## [Problem description]
The following data has a line with "if count = 0#8" and a line with "channel : Fin 64". Write out exactly those lines and all the lines between them.

## [Task data]
+ + + + + + +

-- ==== Sys2Proof/Tests/Slice0.lean ====
section
/-! SUPPORT. Small tests: the well-formedness smoke, the spec's worked numbers, one step per family of commands, and for every statement with hypotheses a state that meets them. -/
namespace Sys2Proof.Tests
open Sys2Proof Sys2Proof.Machine
set_option Elab.async false

/-! ### States -/

def words (ws : List Nat) : List Word := ws.map (BitVec.ofNat 32)

/-- A bound queue with 16 slots in each ring. -/
def ring : Queue := { Queue.blank with
  paddock := 1, credit := 8, sqBase := 0x20000, cqBase := 0x10000, sqLog2 := 4, cqLog2 := 4, vector := 3, timeoutMs := 10000, state := .active }
/-- A paddock on sheds 0 and 1, with 1 GiB of HBM and 1 GiB of the host. -/
def pad1 : Paddock :=
  { cls := .ordinary, shedMask := 3, dedFirst := 0, dedCount := 0, vcShares := 0, hbmMap := [(0, 2 ^ 30)], hbmGen := 0,
    hostMap := [(0, 2 ^ 30)], hostGen := 0, pool := none, tolNs := 800, isIn := true, inSince := 0, ctxSlots := [] }
/-- A READY device with paddock 1 and queues 0 and 1. -/
def dev0 : Dev := { Dev.reset with
  boot := { Boot.blank with ready := true, reset := none }, supply := { Supply.blank with perst := true },
  gtc := { Gtc.blank with counting := true }, adm := { sqBase := 0, cqBase := 0, sqLog2 := 4, cqLog2 := 4, enable := true, held := false },
  queues := [(0, { ring with paddock := 0xFFF, credit := 64 }), (1, ring)], pads := [(1, pad1)] }
def st (d : Dev) : State := { State.reset with dev := d }
/-- A running command of queue q. -/
def cmd (q : Nat) (ws : List Nat) : Flight :=
  { queue := q, slot := 0, words := words ws, phase := .running, gtcStart := 0, startNow := 0, flags := 0, fenceBad := false,
    recheck := false, status := .ok, countA := 0, countB := 0, ext := 0, outNs := 0, outSince := none,
    swappedIn := [], ver := 2, wide := none, allow := 0 }
/-- `d` with command 7 in flight. -/
def withCmd (d : Dev) (q : Nat) (ws : List Nat) : State := st { d with flights := [(7, cmd q ws)] }
/-- Command 7 runs in `withCmd d q ws`, and its completion ring has room. -/
def good (d : Dev) (q : Nat) (ws : List Nat) (op : Nat) : Prop :=
  Runs (withCmd d q ws) 7 op (cmd q ws) ∧ SlotFree (withCmd d q ws).dev (cmd q ws)
theorem good_of {d : Dev} {q : Nat} {ws : List Nat} {op : Nat} (h : (cmd q ws).opcode = op)
    (h2 : (d.queue q).cqSpace = true) (h3 : (d.queue q).waitCq = []) : good d q ws op := ⟨⟨rfl, rfl, h⟩, h2, h3⟩

/-! ### Well-formedness -/

def mb0 : Mbox := .host 0 0
def pkt0 : Pkt :=
  { kind := 1, vc := 0, src := 0, dst := 0, paddock := 1, desc := 0, format := 0, tag := 0, length := 0, seq := 0, step := 0, offset := 0,
    crc := 0, payload := [] }

theorem test_wf_mailbox_numbers :
    [Mbox.host 64 0, .host 0 8, .shed 32, .peer 2048 0, .peer 0 8, .remote 8].all (fun m => !m.wf) = true ∧
    [Mbox.host 63 7, .shed 31, .peer 2047 7, .remote 7].all Mbox.wf = true := by decide

theorem test_wf_packet_fields :
    [{ pkt0 with kind := 256 }, { pkt0 with vc := 4 }, { pkt0 with src := 2048 }, { pkt0 with dst := 2048 }, { pkt0 with paddock := 4096 },
     { pkt0 with desc := 4096 }, { pkt0 with format := 256 }, { pkt0 with tag := 2 ^ 16 }, { pkt0 with length := 4097 },
     { pkt0 with seq := 2 ^ 32 }, { pkt0 with step := 2 ^ 24 }, { pkt0 with offset := 2 ^ 64 },
     { pkt0 with crc := 2 ^ 32 }].all (fun p => !p.wf) = true ∧ pkt0.wf = true := by decide

theorem test_wf_packet_payload : Pkt.wf { pkt0 with payload := List.replicate 4097 0 } = false := by
  have h : (List.replicate 4097 (0 : Byte)).length = 4097 := List.length_replicate
  simp only [Pkt.wf, h]
  decide

theorem test_wf_plls :
    [Pll.die 4, .network 5, .hbm 24, .serdes 19].all (fun p => !p.wf) = true ∧ [Pll.die 3, .network 4, .hbm 23, .serdes 18].all Pll.wf = true := by
  decide

theorem test_wf_tile_rows :
    [Instr.tload 0 32 0 .none, .tload 0 0 64 .none, .tstore 0 32 0 .none, .tstore 0 0 64 .none, .tmm 0 32 0 .none, .tmm 0 0 64 .none,
     .tconv 0 32 0 .none, .tconv 0 0 64 .none, .tfft 0 32 .none, .tsf 0 32 0 .none, .tsf 0 0 64 .none, .tnorm 0 32 0 .none, .tnorm 0 0 64 .none,
     .tsoft 0 32 0 .none, .tsoft 0 0 64 .none, .txch 0 32 0 .none, .txch 0 0 64 .none, .tbatch 0 32 .none, .tsig 0 32 none, .tsig 0 0 (some 64), .twait 0 32, .twaitRelease 0 32, .tchain 0 32 0,
     .tchain 0 0 64].all (fun i => !i.wf) = true ∧ [Instr.tload 0 31 63 .none, .tsig 0 31 (some 63), .tsig 0 0 none].all Instr.wf = true := by
  decide
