-- ==== Sys2Proof/Machine/Lanes.lean ====
section
/-! DEFINITION. The delivery lanes (section 6-1): OPEN-LANE, CLOSE-LANE and CREDIT. -/

namespace Sys2Proof.Machine

/-- R96: an accepted OPEN-LANE, by the lane's state. -/
def Lane.opening (lane : Lane) (level : Fin 4) (batch : Half) (recycle : Bool) : Lane :=
  let opened := { lane with state := .opened, level, batch, remaining := batch, recycle }
  match lane.state with
  | .drained => opened
  | .closed => { opened with credits := 0#8, next := 0#16 }
  | .faulted => { opened with credits := 0#8, next := 0#16 }
  | .opened => opened

/-- OPEN-LANE (R96). -/
def openLaneBody (lane level : Byte) (batch : Half) (recycle : Byte) (s : State) : State × Reply :=
  match laneOf lane with
  | none => (s, .status .badIndex)
  | some l =>
    match index 4 level, yesNoOf recycle with
    | some lv, some rc =>
      if batch = 0#16 then (s, .status .badValue)
      else if (s.lane l).state = .opened then (s, .status .laneState)
      else (s.setLane l ((s.lane l).opening lv batch rc), .status .done)
    | _, _ => (s, .status .badValue)

/-- CLOSE-LANE (R97): the response carries the number of queued reports given up and whether a frame was detached. -/
def closeLaneBody (lane : Byte) (s : State) : State × Reply :=
  match laneOf lane with
  | none => (s, .status .badIndex)
  | some l =>
    if (s.lane l).state = .closed then (s, .status .laneState)
    else
      (s.giveUpLane l .closed,
        .now .done [BitVec.ofNat 8 (s.lane l).queue.length, yesNoCode (s.frameOf l)])

/-- R99: the credits of a lane would overflow: the lane faults and notice LANE_FAULT is issued. -/
def State.faultLane (s : State) (l : Fin 4) : State :=
  (s.giveUpLane l .faulted).issueNotice (.laneFault l (s.lane l).queue.length) s.timebase false

/-- R98, R99: CREDIT on an OPEN or DRAINED lane. -/
def State.addCredits (s : State) (l : Fin 4) (n : Byte) : State :=
  if (s.lane l).credits.toNat + n.toNat ≤ 255 then
    s.setLane l { s.lane l with credits := (s.lane l).credits + n }
  else s.faultLane l

/-- CREDIT (R98, R99). R98 gives no order of its checks: that the lane number is checked first, then the count, then the
lane's state, as its sentences stand, is the model's reading (DEDUCED, assumption log 18). -/
def creditBody (lane count : Byte) (s : State) : State × Reply :=
  match laneOf lane with
  | none => (s, .status .badIndex)
  | some l =>
    if count = 0#8 then (s, .status .badValue)
    else
      match (s.lane l).state with
      | .closed => (s, .status .laneState)
      | .faulted => (s, .status .laneState)
      | .opened => (s.addCredits l count, .status .done)
      | .drained => (s.addCredits l count, .status .done)

end Sys2Proof.Machine
end

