-- ==== Sys2Proof/Machine/Alarms.lean ====
section
/-! DEFINITION. Window Supervision and the alarm queue (Chapter 7): the test of a stored sample, the transitions taken into
the alarm queue, and ACK-ALARM. -/

namespace Sys2Proof.Machine

/-- An alarm transition (R117): the new state, the sample's corrected value and its arrival stamp. -/
structure Transition where
  channel : Fin 64
  state : WindowState
  value : Half
  stamp : Word
deriving DecidableEq, Repr

/-- R122 (1), R123: the entry of the transition's channel is updated in place; an entry in transmission that is not
renewed yet starts a count of its own and is renewed. -/
def AlarmEntry.merge (e : AlarmEntry) (t : Transition) : AlarmEntry :=
  match e.inTransmission with
  | some false =>
    { e with state := t.state.name, value := t.value, stamp := t.stamp, count := 1#8, inTransmission := some true }
  | some true => { e with state := t.state.name, value := t.value, stamp := t.stamp, count := saturatingInc e.count }
  | none => { e with state := t.state.name, value := t.value, stamp := t.stamp, count := saturatingInc e.count }

/-- Whether a channel has an entry in the alarm queue. -/
def State.hasAlarm (s : State) (c : Fin 64) : Bool := s.alarms.any fun e => decide (e.channel = c)

/-- R122: the alarm queue takes a transition, by the first case that holds. -/
def State.takeTransition (s : State) (t : Transition) : State :=
  if s.hasAlarm t.channel then
    { s with alarms := s.alarms.map fun e => if e.channel = t.channel then e.merge t else e }
  else if (s.channel t.channel).alarmPending then s
  else if s.alarms.length < 12 then
    { s with
      alarms := s.alarms ++
        [{ channel := t.channel, state := t.state.name, count := 1#8, value := t.value, stamp := t.stamp
           inTransmission := none }] }
  else s.setChannel t.channel { s.channel t.channel with alarmPending := true }

/-- R114, R115, R117: a stored sample is tested against its channel's window. -/
def State.testSample (s : State) (c : Fin 64) (x : Sample) : State :=
  let ch := s.channel c
  match violation ch.windowMode ch.windowLow ch.windowHigh x.corrected x.range with
  | none => s
  | some violating =>
    let (window, transition) := windowNext ch.persistence ch.window violating
    let s' := s.setChannel c { ch with window := window }
    if transition then
      s'.takeTransition { channel := c, state := window, value := x.corrected, stamp := x.stamp }
    else s'

/-- The window state as ACK-ALARM carries it. -/
def WindowState.bytes (w : WindowState) : List Byte := [w.name.code, w.runCount]

/-- ACK-ALARM (R118). -/
def ackAlarmBody (channel : Byte) (s : State) : State × Reply :=
  match channelOf channel with
  | none => (s, .status .badIndex)
  | some c =>
    let ch := s.channel c
    match ch.window with
    | .alarmed => (s.setChannel c { ch with window := .held }, .now .done (WindowState.bytes .held))
    | .releasing => (s.setChannel c { ch with window := .clear }, .now .done (WindowState.bytes .clear))
    | .clear => (s, .now .notAlarmed (WindowState.bytes .clear))
    | .counting n => (s, .now .notAlarmed (WindowState.bytes (.counting n)))
    | .held => (s, .now .notAlarmed (WindowState.bytes .held))

end Sys2Proof.Machine
end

+ + + + + + +

## [Answer section]
    if count = 0#8 then (s, .status .badValue)
    else
      match (s.lane l).state with
      | .closed => (s, .status .laneState)
      | .faulted => (s, .status .laneState)
      | .opened => (s.addCredits l count, .status .done)
      | .drained => (s.addCredits l count, .status .done)

end Sys2Proof.Machine
end

-- ==== Sys2Proof/Machine/Alarms.lean ====
section
/-! DEFINITION. Window Supervision and the alarm queue (Chapter 7): the test of a stored sample, the transitions taken into
the alarm queue, and ACK-ALARM. -/

namespace Sys2Proof.Machine

/-- An alarm transition (R117): the new state, the sample's corrected value and its arrival stamp. -/
structure Transition where
  channel : Fin 64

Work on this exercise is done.